/-- Bytes as a unit reads them: memory, or free values where a line has an uncorrectable error, which is logged (R400; log 5). -/
def Mach.readLogged (m : Mach) (unit die : Nat) (sp : Space) (a n : Nat) : List Byte × Mach :=
  if m.damaged sp a n then (m.logError 1 unit die (m.badLine a n)).freeBytes a n else (m.readBytes sp a n, m)

/-- What a step that reads several fields of these bytes finds there: where a line has an uncorrectable error it is logged, and the bytes
hold free values (R400; log 5). -/
def Mach.expose (m : Mach) (unit die a n : Nat) : Mach :=
  if m.damaged .dev a n then
    let (bs, m) := m.readLogged unit die .dev a n
    m.writeBytes .dev a bs
  else m

/-- A little-endian number as a unit reads it (R2, R400). -/
def Mach.readNatLogged (m : Mach) (unit die : Nat) (sp : Space) (a n : Nat) : Nat × Mach :=
  let (b, m) := m.readLogged unit die sp a n
  (leNat b, m)

/-- A fault record (R167). -/
def faultRecord (va : W64) (bslot die unit : Nat) (last x w : Bool) (asid : Nat) (fid : W32) (pc : W64) : List Byte :=
  leBytes 8 va.toNat
    ++ leBytes 8 (asid + 512 * boolNat w + 1024 * boolNat x + 2048 * boolNat last + 65536 * unit + 2 ^ 24 * die + 2 ^ 32 * bslot)
    ++ leBytes 8 fid.toNat ++ leBytes 8 pc.toNat

/-- A stop record (R388). -/
def stopRecord (pc : W64) (asid core bnum cause cls kind : Nat) (aux : W64) (ocls : Nat) (sid : W32) : List Byte :=
  leBytes 8 pc.toNat
    ++ leBytes 8 (kind + 16 * cls + 256 * cause + 2 ^ 16 * bnum + 2 ^ 24 * (core % 96) + 2 ^ 32 * (core / 96) + 2 ^ 40 * asid)
    ++ leBytes 8 aux.toNat ++ leBytes 8 (sid.toNat + 2 ^ 32 * ocls)

/-! ## Killing a team (R381) -/

/-- Every thread of the bundle ends and its store buffer is dropped. -/
def Bundle.killed (b : Bundle) : Bundle :=
  { b with
    lanes := b.lanes.map fun p => (p.1, { p.2 with st := if p.2.st = .empty then .empty else .exited, sbuf := [] })
    hand := none, pend := none, fault := none, marks := [], latch := none, resume := none, fenced := false
    held := false, waiting := false, filing := false, stepped := 0, sweep := none, hwait := none, calm := [] }

/-- The keys of a team's resident bundles. -/
def Mach.bundlesOf (m : Mach) (tk : Nat) : List Nat :=
  m.bundles.filterMap fun p =>
    match p.2 with
    | some b => if b.team = tk ∧ p.1 / 256 = coreOfTeam tk ∧ p.1 % 256 < 128 then some p.1 else none
    | none => none

/-- A team is killed: bundles stop, queued matrix instructions are dropped, barriers and mailbags are discarded, saved
frames return to the pool, and its control core becomes IDLE (R334). -/
def Mach.killTeam (m : Mach) (tk : Nat) : Mach :=
  match m.team? tk with
  | none => m
  | some t =>
    let ks := m.bundlesOf tk
    let core := coreOfTeam tk
    let m := ks.foldl (fun m k => m.modBundle k Bundle.killed) m
    let m : Mach := { m with
      runs := m.runs.filter fun p => match p.2 with | some r => !ks.contains r.key | none => false
      frames := m.frames.filter fun f => !(decide (f.key = tk) && !f.whole)
      later := m.later.filter fun x => !ks.contains x.key }
    let m := ((m.core core).mx.filter fun x => decide (x.team = tk)).foldl (fun m x =>
      match x.out with | some id => m.complete x.key id | none => m) m
    let m := m.modCore core fun c => { c with mx := c.mx.filter fun x => decide (x.team ≠ tk) }
    let m := if (m.core core).cst ≠ 0 ∧ (m.core core).owner = tk then
        ((m.setRun (core * 8 + 4) none).setBundle (core * 256 + 128) none).modCore core fun c => { c with cst := 0 }
      else m
    m.setTeam tk (some { t with bars := [], mails := [], away := [], killed := true })

/-! ## Taking a trap (R373, R374, R376) -/

/-- The lane holds a condition; an entry without a class and a cause only reports the exceptions that a lane raised (R374). -/
def Cond.holds (c : Cond) : Bool := decide (c.cause ≠ 0 ∨ c.cls ≠ 0)

/-- The side-buffer entry of a lane of the trapping group. -/
def sideEntry (t : Trap) (l : Nat) : SideEntry :=
  if t.mask.getLsbD l then
    match t.conds.find? fun c => decide (c.lane = l) with
    | some c => ⟨c.addr, .ofNat 64 (c.cause + 256 * c.cls + 4096 * boolNat c.holds + 8192 + 65536 * c.flags)⟩
    | none => ⟨0, 8192⟩
  else ⟨0, 0⟩

/-- The cause of the lowest lane that holds a condition, or of the instruction. -/
def Trap.lowest (t : Trap) : Option Cond :=
  (laneList t.mask).findSome? fun l => t.conds.find? fun c => decide (c.lane = l) && c.holds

(WHAT IS NEEDED):
Please, from the material above, copy only the lines from the line with "team (R381) -/" up to and including the line with "frames return to", exactly as written.

(OUTPUT OF THE EXERCISE):
/-! ## Killing a team (R381) -/

/-- Every thread of the bundle ends and its store buffer is dropped. -/
def Bundle.killed (b : Bundle) : Bundle :=
  { b with
    lanes := b.lanes.map fun p => (p.1, { p.2 with st := if p.2.st = .empty then .empty else .exited, sbuf := [] })
    hand := none, pend := none, fault := none, marks := [], latch := none, resume := none, fenced := false
    held := false, waiting := false, filing := false, stepped := 0, sweep := none, hwait := none, calm := [] }

/-- The keys of a team's resident bundles. -/
def Mach.bundlesOf (m : Mach) (tk : Nat) : List Nat :=
  m.bundles.filterMap fun p =>
    match p.2 with
    | some b => if b.team = tk ∧ p.1 / 256 = coreOfTeam tk ∧ p.1 % 256 < 128 then some p.1 else none
    | none => none

/-- A team is killed: bundles stop, queued matrix instructions are dropped, barriers and mailbags are discarded, saved
frames return to the pool, and its control core becomes IDLE (R334). -/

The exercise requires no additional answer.